▶ [INFORMATION SUPPLIED]
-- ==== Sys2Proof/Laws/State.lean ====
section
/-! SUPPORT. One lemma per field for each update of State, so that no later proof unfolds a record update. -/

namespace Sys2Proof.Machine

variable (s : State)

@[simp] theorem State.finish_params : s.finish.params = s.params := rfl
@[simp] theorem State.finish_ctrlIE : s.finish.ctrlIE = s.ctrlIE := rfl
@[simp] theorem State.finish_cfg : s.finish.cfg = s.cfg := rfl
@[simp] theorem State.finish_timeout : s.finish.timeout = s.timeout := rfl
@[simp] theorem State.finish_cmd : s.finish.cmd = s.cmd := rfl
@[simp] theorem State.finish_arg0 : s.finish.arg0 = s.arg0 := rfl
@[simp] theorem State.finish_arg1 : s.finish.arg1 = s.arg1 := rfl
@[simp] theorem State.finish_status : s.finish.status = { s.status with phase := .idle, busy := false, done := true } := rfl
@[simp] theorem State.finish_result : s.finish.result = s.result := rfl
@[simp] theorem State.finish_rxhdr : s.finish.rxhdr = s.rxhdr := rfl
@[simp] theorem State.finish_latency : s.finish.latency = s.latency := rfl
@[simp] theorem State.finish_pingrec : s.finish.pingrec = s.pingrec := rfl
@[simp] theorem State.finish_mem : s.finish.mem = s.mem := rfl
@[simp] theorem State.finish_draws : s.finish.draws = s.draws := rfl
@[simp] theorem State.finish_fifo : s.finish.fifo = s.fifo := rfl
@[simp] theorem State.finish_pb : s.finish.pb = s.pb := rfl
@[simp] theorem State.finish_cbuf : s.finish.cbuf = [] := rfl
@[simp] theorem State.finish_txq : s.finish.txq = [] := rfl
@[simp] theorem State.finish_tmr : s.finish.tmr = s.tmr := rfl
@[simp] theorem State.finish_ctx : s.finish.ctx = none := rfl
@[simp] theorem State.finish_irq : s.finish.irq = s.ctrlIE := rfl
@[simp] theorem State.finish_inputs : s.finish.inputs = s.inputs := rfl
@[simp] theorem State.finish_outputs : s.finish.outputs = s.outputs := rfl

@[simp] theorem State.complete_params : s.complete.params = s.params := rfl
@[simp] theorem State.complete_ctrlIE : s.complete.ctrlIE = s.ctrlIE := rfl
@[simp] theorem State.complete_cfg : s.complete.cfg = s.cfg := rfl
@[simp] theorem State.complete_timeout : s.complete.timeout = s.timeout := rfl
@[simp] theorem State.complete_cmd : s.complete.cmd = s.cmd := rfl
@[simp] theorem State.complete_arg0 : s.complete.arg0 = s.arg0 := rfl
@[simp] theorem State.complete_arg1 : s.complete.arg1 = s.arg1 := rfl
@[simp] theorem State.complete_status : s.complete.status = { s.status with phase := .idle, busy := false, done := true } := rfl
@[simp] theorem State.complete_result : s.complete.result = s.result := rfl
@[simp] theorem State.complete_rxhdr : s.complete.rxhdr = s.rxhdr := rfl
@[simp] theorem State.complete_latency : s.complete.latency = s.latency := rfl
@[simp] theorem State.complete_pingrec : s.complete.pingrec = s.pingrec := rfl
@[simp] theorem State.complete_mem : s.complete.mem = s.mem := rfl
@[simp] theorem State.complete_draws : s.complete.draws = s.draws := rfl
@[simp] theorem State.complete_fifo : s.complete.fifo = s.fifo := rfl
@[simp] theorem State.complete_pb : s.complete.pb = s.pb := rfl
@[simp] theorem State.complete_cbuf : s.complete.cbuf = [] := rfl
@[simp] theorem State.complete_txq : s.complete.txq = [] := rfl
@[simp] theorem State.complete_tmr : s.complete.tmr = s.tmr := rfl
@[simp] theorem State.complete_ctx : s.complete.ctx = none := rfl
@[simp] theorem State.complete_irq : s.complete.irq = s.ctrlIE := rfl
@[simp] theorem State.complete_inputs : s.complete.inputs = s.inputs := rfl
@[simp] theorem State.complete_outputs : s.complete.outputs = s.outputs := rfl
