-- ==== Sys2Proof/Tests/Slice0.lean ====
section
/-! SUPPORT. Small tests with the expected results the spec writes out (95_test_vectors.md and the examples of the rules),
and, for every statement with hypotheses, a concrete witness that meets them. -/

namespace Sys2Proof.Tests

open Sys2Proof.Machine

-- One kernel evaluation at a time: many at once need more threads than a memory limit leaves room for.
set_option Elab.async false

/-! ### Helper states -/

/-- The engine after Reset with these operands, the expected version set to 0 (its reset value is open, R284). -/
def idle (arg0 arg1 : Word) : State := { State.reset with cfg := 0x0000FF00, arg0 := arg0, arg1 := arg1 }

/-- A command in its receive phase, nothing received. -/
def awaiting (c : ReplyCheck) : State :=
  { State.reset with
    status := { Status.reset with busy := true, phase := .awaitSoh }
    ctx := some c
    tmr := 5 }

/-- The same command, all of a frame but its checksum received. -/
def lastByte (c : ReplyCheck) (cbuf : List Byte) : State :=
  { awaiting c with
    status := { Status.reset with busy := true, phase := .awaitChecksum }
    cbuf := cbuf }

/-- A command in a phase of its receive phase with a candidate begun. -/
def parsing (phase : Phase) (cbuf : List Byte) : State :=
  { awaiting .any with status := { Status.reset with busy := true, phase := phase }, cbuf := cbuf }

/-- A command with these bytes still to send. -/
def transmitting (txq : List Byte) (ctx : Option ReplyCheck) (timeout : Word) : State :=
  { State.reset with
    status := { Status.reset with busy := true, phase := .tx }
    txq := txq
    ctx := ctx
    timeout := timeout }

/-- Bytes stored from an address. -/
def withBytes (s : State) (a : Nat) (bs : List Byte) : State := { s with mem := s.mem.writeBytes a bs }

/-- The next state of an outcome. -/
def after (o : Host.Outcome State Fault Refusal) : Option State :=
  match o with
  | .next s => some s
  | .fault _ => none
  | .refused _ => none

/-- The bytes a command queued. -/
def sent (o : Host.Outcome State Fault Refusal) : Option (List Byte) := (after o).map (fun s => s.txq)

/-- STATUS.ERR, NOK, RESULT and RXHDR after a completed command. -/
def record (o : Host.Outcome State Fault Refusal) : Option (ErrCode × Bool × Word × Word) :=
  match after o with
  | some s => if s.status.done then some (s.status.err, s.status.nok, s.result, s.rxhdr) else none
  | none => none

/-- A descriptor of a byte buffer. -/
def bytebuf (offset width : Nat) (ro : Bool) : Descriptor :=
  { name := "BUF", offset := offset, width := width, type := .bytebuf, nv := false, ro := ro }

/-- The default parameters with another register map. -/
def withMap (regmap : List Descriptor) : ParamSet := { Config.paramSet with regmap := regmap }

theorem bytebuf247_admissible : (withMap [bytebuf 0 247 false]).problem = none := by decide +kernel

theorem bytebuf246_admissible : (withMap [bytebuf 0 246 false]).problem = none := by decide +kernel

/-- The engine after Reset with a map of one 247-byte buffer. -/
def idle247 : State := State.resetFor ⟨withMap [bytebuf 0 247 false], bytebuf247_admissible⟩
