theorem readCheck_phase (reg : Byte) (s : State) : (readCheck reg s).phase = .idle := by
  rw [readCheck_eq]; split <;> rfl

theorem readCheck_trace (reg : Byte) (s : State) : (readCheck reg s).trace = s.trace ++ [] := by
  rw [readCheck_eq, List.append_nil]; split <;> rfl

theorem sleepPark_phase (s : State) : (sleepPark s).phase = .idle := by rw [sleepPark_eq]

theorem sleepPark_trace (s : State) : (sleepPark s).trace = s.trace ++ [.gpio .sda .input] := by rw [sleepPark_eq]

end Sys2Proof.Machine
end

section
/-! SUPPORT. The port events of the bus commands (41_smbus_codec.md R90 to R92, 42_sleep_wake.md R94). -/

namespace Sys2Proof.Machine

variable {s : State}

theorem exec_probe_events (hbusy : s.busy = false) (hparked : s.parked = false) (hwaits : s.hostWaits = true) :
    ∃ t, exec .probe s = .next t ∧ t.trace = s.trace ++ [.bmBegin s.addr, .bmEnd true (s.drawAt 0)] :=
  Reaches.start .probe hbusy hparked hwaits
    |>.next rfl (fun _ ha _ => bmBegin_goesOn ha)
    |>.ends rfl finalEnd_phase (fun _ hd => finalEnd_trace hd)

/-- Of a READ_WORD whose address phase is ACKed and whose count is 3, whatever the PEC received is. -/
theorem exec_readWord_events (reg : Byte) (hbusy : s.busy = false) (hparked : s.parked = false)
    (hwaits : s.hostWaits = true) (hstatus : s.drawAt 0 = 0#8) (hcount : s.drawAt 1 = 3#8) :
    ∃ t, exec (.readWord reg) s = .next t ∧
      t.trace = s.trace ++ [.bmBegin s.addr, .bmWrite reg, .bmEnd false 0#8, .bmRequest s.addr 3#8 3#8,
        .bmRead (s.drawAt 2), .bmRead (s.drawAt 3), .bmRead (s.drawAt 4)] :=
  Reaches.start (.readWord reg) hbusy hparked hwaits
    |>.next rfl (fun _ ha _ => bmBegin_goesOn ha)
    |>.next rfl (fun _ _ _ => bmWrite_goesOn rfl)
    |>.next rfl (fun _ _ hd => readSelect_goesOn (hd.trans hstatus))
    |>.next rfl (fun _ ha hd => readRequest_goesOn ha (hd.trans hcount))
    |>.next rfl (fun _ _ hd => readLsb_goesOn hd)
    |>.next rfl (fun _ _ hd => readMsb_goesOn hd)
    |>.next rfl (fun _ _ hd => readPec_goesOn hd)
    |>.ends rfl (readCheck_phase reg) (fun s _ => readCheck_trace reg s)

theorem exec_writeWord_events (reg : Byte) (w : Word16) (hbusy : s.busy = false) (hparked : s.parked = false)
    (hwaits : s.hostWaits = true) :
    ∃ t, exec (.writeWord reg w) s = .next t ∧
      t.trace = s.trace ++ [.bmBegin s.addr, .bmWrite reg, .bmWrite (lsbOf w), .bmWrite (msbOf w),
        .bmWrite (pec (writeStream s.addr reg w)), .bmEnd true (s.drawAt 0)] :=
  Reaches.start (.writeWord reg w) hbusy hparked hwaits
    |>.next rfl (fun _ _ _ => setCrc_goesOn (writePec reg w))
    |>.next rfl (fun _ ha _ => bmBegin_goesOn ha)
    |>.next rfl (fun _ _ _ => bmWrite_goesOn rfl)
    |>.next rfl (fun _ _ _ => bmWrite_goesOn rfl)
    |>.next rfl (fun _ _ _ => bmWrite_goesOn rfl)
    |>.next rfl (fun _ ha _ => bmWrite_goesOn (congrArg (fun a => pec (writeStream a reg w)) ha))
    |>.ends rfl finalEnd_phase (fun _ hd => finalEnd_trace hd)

▶ [YOUR INSTRUCTIONS] The response should hold exactly the lines starting at the line with "s.finish.txq = [] := rfl" and ending at the line with "s.finish.irq = s.ctrlIE := rfl", and no other line of the material above.

▶ [PROBLEM SOLUTION]
@[simp] theorem State.finish_txq : s.finish.txq = [] := rfl
@[simp] theorem State.finish_tmr : s.finish.tmr = s.tmr := rfl
@[simp] theorem State.finish_ctx : s.finish.ctx = none := rfl
@[simp] theorem State.finish_irq : s.finish.irq = s.ctrlIE := rfl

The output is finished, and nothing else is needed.